Мы шли, мрачно косясь на паштетные, появившиеся чуть не в каждом квартале. Почему-то все закусочные и кухмистерские назывались паштетными. Можно было подумать, что во время нэпа кормятся одними паштетами! Вероятно, владельцы не решались на гордое «Ресторан» или «Кафе». «Паштетные» — выглядело скромнее, ближе к духу времени.

Появились причудливые вывески, бог знает что сулящие. На Университетской горке над выкрашенным в канареечный цвет павильоном висела вывеска: «Производство персидских граждан. Артель». А внизу мелкими буквами: «Люля-кебаб». Мы не знали, что такое люля-кебаб. Володя Гурко уверял, что это красавец перс, «произведенный» в этом закутке. Федя предполагал, что так звали коня, из которого изготовлялась продукция заведения: жирные мясные завитки, подаваемые на железных палочках.

Иногда нэпманы, подделываясь под советский стиль, называли свои заведения сокращенно. «Растмаслопонч» — это звучало как боевой клич неведомого племени, но означало всего лишь ларек, где жарились на постном масле пончики.

Мы смотрели на балаганы под выцветшими вывесками с наскоро закрашенными твердыми знаками, как мореплаватели на неожиданно открывшиеся им острова, населенные вернее всего людоедами.


Наташины отец и мать с малышами жили в старом деревянном доме с мезонином, как у Чехова.

Мы пришли с тайной надеждой что-нибудь перехватить. Конечно, Наташина мать стала усаживать нас обедать, но мы увидели, что хлеб и картошка у них уже разделены на каждого, и сказали, что торопимся. Мы действительно спешили в нашу школу — на суд.
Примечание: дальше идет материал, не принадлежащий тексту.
-- ==== Sys2Proof/Laws/Step.lean ====
section
/-! SUPPORT. What a step from an idle state can do, once (R31, R205, R213). -/

namespace Sys2Proof.Machine

/-- Every way an idle machine can come to a next state. -/
theorem step_idle_cases {s t : State} (hb : s.busy = false) (h : step s = .next t) :
    (s.host = [] ∧ t = s) ∨
    (∃ rest, s.host = .reset :: rest ∧ t = resetEngine { s with host := rest }) ∨
    (∃ x y v rest, s.host = .pixel x y v :: rest ∧ t = writePixel x y v { s with host := rest }) ∨
    (∃ w rest, s.host = .present (.request w) :: rest ∧ decodeRequest w = none ∧
      t = illegalRequest w { s with host := rest }) ∨
    (∃ w rest i u, s.host = .present (.request w) :: rest ∧ decodeRequest w = some i ∧
      exec i (accept w { s with host := rest }) = .next u ∧ t = retire (lastMicro i { s with host := rest }) u) ∨
    (∃ p rest i, s.host = .present p :: rest ∧ (∀ w, p ≠ .request w) ∧ decode p = some i ∧
      exec i { s with host := rest } = .next t) := by
  have frame : ∀ (row : Option Instr) (u : State),
      runAction (takeFrame row u) s = .next t → ∃ i, row = some i ∧ exec i u = .next t := by
    intro row u hu
    cases row with
    | none => simp [takeFrame, runAction] at hu
    | some i => exact ⟨i, rfl, hu⟩
  have hb' : ¬ s.busy = true := by simp [hb]
  rw [step, nextAction] at h
  cases hh : s.host with
  | nil =>
    simp only [hh, hb, Bool.false_eq_true, if_false, runAction, Host.Outcome.next.injEq] at h
    exact .inl ⟨rfl, h.symm⟩
  | cons move rest =>
    rw [hh] at h
    simp only [if_neg hb'] at h
    cases move with
    | reset =>
      simp only [takeMove, runAction, Host.Outcome.next.injEq] at h
      exact .inr (.inl ⟨rest, rfl, h.symm⟩)
    | pixel x y v =>
      simp only [takeMove, runAction, Host.Outcome.next.injEq] at h
      exact .inr (.inr (.inl ⟨x, y, v, rest, rfl, h.symm⟩))
    | present p =>
      cases p with
      | request w =>
        simp only [takeMove] at h
        cases hd : decodeRequest w with
        | none =>
          simp only [hd, runAction, Host.Outcome.next.injEq] at h
          exact .inr (.inr (.inr (.inl ⟨w, rest, rfl, hd, h.symm⟩)))
        | some i =>
          simp only [hd, runAction] at h
          obtain ⟨u, hu⟩ := exec_isNext i (accept w { s with host := rest })
          simp only [hu, retireOutcome, Host.Outcome.next.injEq] at h
          exact .inr (.inr (.inr (.inr (.inl ⟨w, rest, i, u, rfl, hd, hu, h.symm⟩))))
      | command c =>
        obtain ⟨i, hi, he⟩ := frame (decodeCommand c) _ h
        exact .inr (.inr (.inr (.inr (.inr ⟨.command c, rest, i, rfl, by simp, hi, he⟩))))
      | longFrame n w =>
        obtain ⟨i, hi, he⟩ := frame (decodeLongFrame n w) _ h
        exact .inr (.inr (.inr (.inr (.inr ⟨.longFrame n w, rest, i, rfl, by simp, hi, he⟩))))

end Sys2Proof.Machine
end

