theorem countP_selOneOps (i : Nat) (hi : i < config.n) :
    (selOneOps i).countP p = (p (.checkIndex i)).toNat + (13 + 2 * i) * drives.toNat := by
  rw [selOneOps, if_pos hi]
  simp only [List.countP_append, countP_cons_toNat, countP_selectOps hd, countP_pulseOps hd, hd, List.countP_nil]
  ring

theorem countP_commandOps (load : MicroOp) : (commandOps load).countP p = (p load).toNat + 36 * drives.toNat := by
  rw [commandOps, countP_cons_toNat, countP_cells hd, List.length_reverse, List.length_range]
  omega

theorem countP_broadcastOps (load : MicroOp) : (broadcastOps load).countP p = (p load).toNat + 54 * drives.toNat := by
  rw [broadcastOps, List.countP_append, List.countP_append, countP_selectOps hd, countP_selectOps hd, countP_commandOps hd]
  omega

theorem countP_constOps (bits : List Level) : (constOps bits).countP p = bits.length * (3 * drives.toNat) :=
  countP_cells hd _ bits

theorem countP_clearFrameOps : clearFrameOps.countP p = 1182 * drives.toNat := by
  rw [clearFrameOps, countP_constOps hd, List.length_append, List.length_replicate, show leadBits.length = 10 from rfl,
    show config.memBits = 384 from rfl]
  omega

theorem countP_wrDataOps : wrDataOps.countP p = (p .checkPlanes).toNat + 798 * drives.toNat := by
  rw [wrDataOps, countP_cons_toNat, List.countP_append, List.countP_append, countP_constOps hd, countP_cells hd,
    countP_cells hd, List.length_range, show leadBits.length = 10 from rfl, show config.planeBits = 128 from rfl]
  omega

theorem countP_beginOps : beginOps.countP p = (p .checkIcmd).toNat + (([.load config.sysDis, .load config.comNmos8,
    .load config.rcMasterMode, .load config.sysEn, .loadIcmd, .load config.blinkOff, .load config.ledOn] :
    List MicroOp).countP p + 378 * drives.toNat) := by
  rw [beginOps, countP_cons_toNat]
  simp only [List.flatMap_cons, List.flatMap_nil, List.countP_append, countP_broadcastOps hd, countP_cons_toNat,
    List.countP_nil]
  omega

end

theorem countP_extractOps {p : MicroOp → Bool} {reads : Bool} (hr : ∀ x y k last, p (.read x y k last) = reads)
    (r q : BitVec 1) : (extractOps r q).countP p = 128 * reads.toNat := by
  have hlen : scanOrder.length = 128 := rfl
  rw [extractOps, List.countP_map, Function.comp_def]
  simp only [hr]
  cases reads <;> simp [hlen]

section
variable {p : MicroOp → Bool} {drives reads : Bool} (hd : ∀ l v, p (.drive l v) = drives)
  (hr : ∀ x y k last, p (.read x y k last) = reads)
include hd hr

theorem countP_showChipOps (c : Fin 4) : (showChipOps c).countP p =
    (p (.checkIndex c.val)).toNat + (p .checkPlanes).toNat + 128 * reads.toNat + (820 + 2 * c.val) * drives.toNat := by
  rw [showChipOps, List.countP_append, List.countP_append, List.countP_append, countP_selOneOps hd c.val c.isLt,
    countP_extractOps hr, countP_wrDataOps hd, countP_selectOps hd]
  ring

/-- The composition of SHOW, by kind of micro-operation (R30). -/
theorem countP_showOps {indexes : Bool} (hi : ∀ i, p (.checkIndex i) = indexes) : (expansion .showFrame).countP p =
    3346 * drives.toNat + 512 * reads.toNat + (p (.load config.sysEn)).toNat + 4 * indexes.toNat +
      4 * (p .checkPlanes).toNat := by
  rw [expansion, List.countP_append, List.countP_append, List.countP_append, List.countP_append, countP_broadcastOps hd,
    countP_showChipOps hd hr, countP_showChipOps hd hr, countP_showChipOps hd hr, countP_showChipOps hd hr, hi, hi, hi, hi,
    show (0 : Fin 4).val = 0 from rfl, show (1 : Fin 4).val = 1 from rfl, show (2 : Fin 4).val = 2 from rfl,
    show (3 : Fin 4).val = 3 from rfl]
  ring

end

/-- The test that every micro-operation passes. -/
def everyOp (_ : MicroOp) : Bool := true

theorem length_eq_countP (ms : List MicroOp) : ms.length = ms.countP everyOp :=
  (congrFun List.countP_true ms).symm

/-- The expansion of an operation whose check passes ends at its last micro-operation. -/
theorem length_expansion {i : Instr} {s : State} (h : checkPasses i s = true) :
    (expansion i).length = lastMicro i s + 1 := by
  have hd : ∀ l v, everyOp (.drive l v) = true := fun _ _ => rfl
  have hr : ∀ x y k last, everyOp (.read x y k last) = true := fun _ _ _ _ => rfl
  rw [length_eq_countP]
  cases i with
  | selNone | selAll =>
    rw [expansion, countP_selectOps hd]
    rfl
  | selOne n =>
    have hn : n < config.n := of_decide_eq_true h
    have hlast : lastMicro (.selOne n) s = 13 + 2 * n := if_pos hn
    rw [expansion, countP_selOneOps hd n hn, hlast, Nat.add_comm, Bool.toNat_true, Nat.mul_one]
    rfl
  | extract r q => rw [expansion, countP_extractOps hr]; rfl
  | wrData =>
    have hlast : lastMicro .wrData s = 798 := if_pos h
    rw [expansion, countP_wrDataOps hd, hlast]
    rfl
  | bcastCmd c => exact countP_broadcastOps hd _
  | beginInit =>
    have hlast : lastMicro .beginInit s = 385 := if_pos h
    rw [expansion, countP_beginOps hd, hlast]
    rfl
  | setIntensity l =>
    rw [expansion, countP_cons_toNat, countP_beginOps hd]
    rfl
  | clear =>
    rw [expansion, List.countP_append, List.countP_append, countP_selectOps hd, countP_selectOps hd, countP_clearFrameOps hd]
    rfl
  | showFrame => exact countP_showOps hd hr (indexes := true) (fun _ => rfl)
  | dataFrame red green =>
    rw [expansion, countP_constOps hd, dataFrame_bits, dataFrame_length]
    rfl
  | clearFrame => exact countP_clearFrameOps hd
  | wrCmd | sysDis | sysEn | ledOff | ledOn | blinkOff | blinkOn | slaveMode | rcMasterMode | extClkMasterMode | comNmos8
  | comNmos16 | comPmos8 | comPmos16 | pwmDuty => exact countP_commandOps hd _
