/-- Execution of the head order begins: SVC_UNLOCK is sampled, the suspend count is 0, the tests are
made, and the order is refused or started (R132, R140).
(DEDUCED: log 29). -/
def State.beginOrder (s : State) (k : StoreKind) (unlock : Bool)
    (test : State → List Byte → Option RefusalCode) (start : State → StoreOrder → State) : State :=
  match s.nextOrder k with
  | none => s
  | some (o, rest) =>
    let s1 := { s with pins := { s.pins with svcUnlock := unlock }
                       isc := { s.isc with queue := rest, suspendCount := 0 } }
    match test s1 o.bytes with
    | some r => s1.answer o.oslot o.bytes (.refused r)
    | none => start s1 o

/-! ## Targets and tests (R141 to R149) -/

/-- The slot parameter at an offset. -/
def paramSlot (b : List Byte) (i : Nat) : Slot := ⟨paramByte b i % 16, Nat.mod_lt _ (by decide)⟩

/-- The slot's group is protected and SVC_UNLOCK is low (R146). -/
def State.slotLocked (s : State) (k : Slot) : Bool :=
  s.isc.groupProtected ⟨k.val / 4, by omega⟩ && !s.pins.svcUnlock

/-- The open copy of a slot. -/
def State.openOf (s : State) (k : Slot) : Option CopyIx := s.isc.openCopy[k].map (copyIx k)

/-- OPEN COPY's target: the copy that is not active, or copy A (R141). -/
def State.openTarget (s : State) (k : Slot) : CopyIx :=
  match s.activeCopy k with
  | some r => copyIx k (copyOf r).other
  | none => copyIx k .a

/-- ACTIVATE COPY's target (R144). -/
def State.activateTarget (s : State) (k : Slot) : CopyIx :=
  match s.activeCopy k with
  | some r => copyIx k (copyOf r).other
  | none => if s.isc.records[copyIx k .a].state = .closed then copyIx k .a else copyIx k .b

/-- The description an OPEN COPY gives (R141, section 9.6). -/
def openDesc (b : List Byte) : Desc :=
  { image := paramWord b 2, version := paramWord b 4, cls := paramByte b 1, length := paramLong b 6,
    segments := segmentCount (paramLong b 6), spans := paramSpans b (paramByte b 10) }

/-- BAD PARAMETER of OPEN COPY (R141). -/
def openBad (b : List Byte) : Bool :=
  decide (15 < paramByte b 0) || decide (paramWord b 2 = 0) || decide (1 < paramByte b 1)
    || decide (paramLong b 6 = 0) || decide (Config.imageMax < paramLong b 6)
    || decide (Config.spanMax < paramByte b 10)
    || (openDesc b).spans.any (fun x =>
        decide (x.len = 0) || decide (65535 < x.len) || decide (paramLong b 6 < x.off + x.len))

/-- The first refusal of a list that holds (R140). -/
def firstRefusal : List (Bool × RefusalCode) → Option RefusalCode
  | [] => none
  | (holds, r) :: rest => if holds then some r else firstRefusal rest

/-- Tests of OPEN COPY (R141). -/
def openTest (s : State) (b : List Byte) : Option RefusalCode :=
  let k := paramSlot b 0
  firstRefusal [(openBad b, .badParameter), (s.slotLocked k, .isProtected),
    (decide (s.isc.records[s.openTarget k].use ≠ 0), .inUse)]

/-- The description of a slot's open copy. -/
def State.openRec (s : State) (k : Slot) : CopyRec :=
  match s.openOf k with
  | none => CopyRec.bare .blank
  | some r => s.isc.records[r]

/-- Tests of STAGE SEGMENT (R142). -/
def stageTest (s : State) (b : List Byte) : Option RefusalCode :=
  let k := paramSlot b 1
  firstRefusal [(decide (7 < paramByte b 0) || decide (15 < paramByte b 1), .badParameter),
    (s.slotLocked k, .isProtected), ((s.openOf k).isNone, .notOpen),
    (decide ((s.openRec k).desc.segments ≤ paramWord b 2), .outOfRange),
    ((s.openRec k).written.getLsbD (paramWord b 2), .alreadyWritten)]

/-- Every segment below the segment count has its written mark (R143). -/
def CopyRec.complete (k : CopyRec) : Bool := (List.range k.desc.segments).all (fun i => k.written.getLsbD i)

/-- Tests of CLOSE COPY (R143). -/
def closeTest (s : State) (b : List Byte) : Option RefusalCode :=
  let k := paramSlot b 0
  firstRefusal [(decide (15 < paramByte b 0), .badParameter), (s.slotLocked k, .isProtected),
    ((s.openOf k).isNone, .notOpen), (!(s.openRec k).complete, .incomplete)]

/-- One more than the highest activation sequence of the 32 records (R130). -/
def State.nextSequence (s : State) : Nat := s.isc.records.toList.foldl (fun m r => max m r.seq) 0 + 1

/-- The slot has an active copy whose image id and version equal the target's (R144). -/
def State.sameImageActive (s : State) (k : Slot) : Bool :=
  match s.activeCopy k with
  | none => false
  | some r =>
    let t := s.isc.records[s.activateTarget k].desc
    decide (s.isc.records[r].desc.image = t.image) && decide (s.isc.records[r].desc.version = t.version)

/-- Tests of ACTIVATE COPY (R130, R144). -/
def activateTest (s : State) (b : List Byte) : Option RefusalCode :=
  let k := paramSlot b 0
  firstRefusal [(decide (15 < paramByte b 0) || decide (Config.sequenceMax < s.nextSequence), .badParameter),
    (s.slotLocked k, .isProtected), (decide (s.isc.records[s.activateTarget k].state ≠ .closed), .notClosed),
    (s.sameImageActive k, .alreadyActive)]

/-- The copy an ERASE COPY names. -/
def eraseTarget (b : List Byte) : CopyIx := copyIx (paramSlot b 0) (if paramByte b 1 = 0 then .a else .b)

/-- Tests of ERASE COPY (R145). -/
def eraseTest (s : State) (b : List Byte) : Option RefusalCode :=
  let r := eraseTarget b
  firstRefusal [(decide (15 < paramByte b 0) || decide (1 < paramByte b 1), .badParameter),
    (s.slotLocked (paramSlot b 0), .isProtected), (s.isc.records[r].isActive, .active),
    (decide (s.isc.records[r].use ≠ 0), .inUse)]

/-- Tests of PROTECT GROUP (R147). -/
def protectTest (_ : State) (b : List Byte) : Option RefusalCode :=
  firstRefusal [(decide (3 < paramByte b 0), .badParameter)]

/-- Tests of UNPROTECT ALL (R147). -/
def unprotectTest (s : State) (_ : List Byte) : Option RefusalCode :=
  firstRefusal [(!s.pins.svcUnlock, .isProtected)]

/-- Tests of WRITE IDENTITY (R148). -/
def identityTest (s : State) (_ : List Byte) : Option RefusalCode :=
  firstRefusal [(!s.pins.svcUnlock, .isProtected),
    (s.flash.identityUsed, .alreadyWritten)]

/-! ## What an order does when it passes its tests -/

/-- OPEN COPY begins with the ERASE INTENT mark (R141). DEDUCED (log 41): also on a copy whose header holds it already. -/
def startOpen (s : State) (o : StoreOrder) : State :=
  let r := s.openTarget (paramSlot o.bytes 0)
  s.startWork (Work.fresh (some o) (some r)) (.mark r .eraseIntent)

/-- STAGE SEGMENT copies len_i bytes of the staging page and programs them (R142). -/
def startStage (s : State) (o : StoreOrder) : State :=
  match s.openOf (paramSlot o.bytes 1) with
  | none => s
  | some r =>
    let i := paramWord o.bytes 2
    let data := s.ramBytes (Config.stagingBase + Config.segmentBytes * paramByte o.bytes 0) (segLen s.isc.records[r].desc i)
    s.startWork { Work.fresh (some o) (some r) with data := data } (.segment r i)

/-- CLOSE COPY begins its readback: the closing sums are set and segment 0 is requested (R40, R143). -/
def startClose (s : State) (o : StoreOrder) : State :=
  match s.openOf (paramSlot o.bytes 0) with
  | none => s
  | some r =>
    let w := { Work.fresh (some o) (some r) with expected := paramLong o.bytes 4 }
    let s1 := { s with dge := { s.dge with closing := Sums.init, next := 0 } }
    (((s1.setTarget (some r)).setWork (some w)).setStoreState .closing).addRequest
      { who := .closing, copy := r, index := 0 }

/-- ACTIVATE COPY begins with the activation sequence (R130, R144). -/
def startActivate (s : State) (o : StoreOrder) : State :=
  let r := s.activateTarget (paramSlot o.bytes 0)
  s.startWork (Work.fresh (some o) (some r)) (.sequence r s.nextSequence)

/-- ERASE COPY begins with the ERASE INTENT mark (R145). DEDUCED (log 41): also on a copy whose header holds it already. -/
def startErase (s : State) (o : StoreOrder) : State :=
  let r := eraseTarget o.bytes
  s.startWork (Work.fresh (some o) (some r)) (.mark r .eraseIntent)

/-- PROTECT GROUP programs the group's mark, or answers OK for a group already protected (R147). -/
def startProtect (s : State) (o : StoreOrder) : State :=
  let g : Fin 4 := ⟨paramByte o.bytes 0 % 4, Nat.mod_lt _ (by decide)⟩
  if s.isc.groupProtected g then s.answer o.oslot o.bytes (.done .ok [])
  else s.startWork (Work.fresh (some o) none) (.protectMark g)

/-- UNPROTECT ALL erases the protection block (R147). -/
def startUnprotect (s : State) (o : StoreOrder) : State := s.startWork (Work.fresh (some o) none) .eraseProtect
И ушли не солоно хлебавши.

В то время мы все кого-то судили. Например, был общественный суд над Евгением Онегиным. «А за что его судить? — удивлялась Наташина мама. — В чем он виноват?» Мы разъясняли ей, что Евгений Онегин — типичный продукт дворянско-помещичьего режима, ретроград, его надо беспощадно разоблачать в глазах масс.

— А как же «ярем он барщины старинной оброком легким заменил»? — спросила Наташина мать.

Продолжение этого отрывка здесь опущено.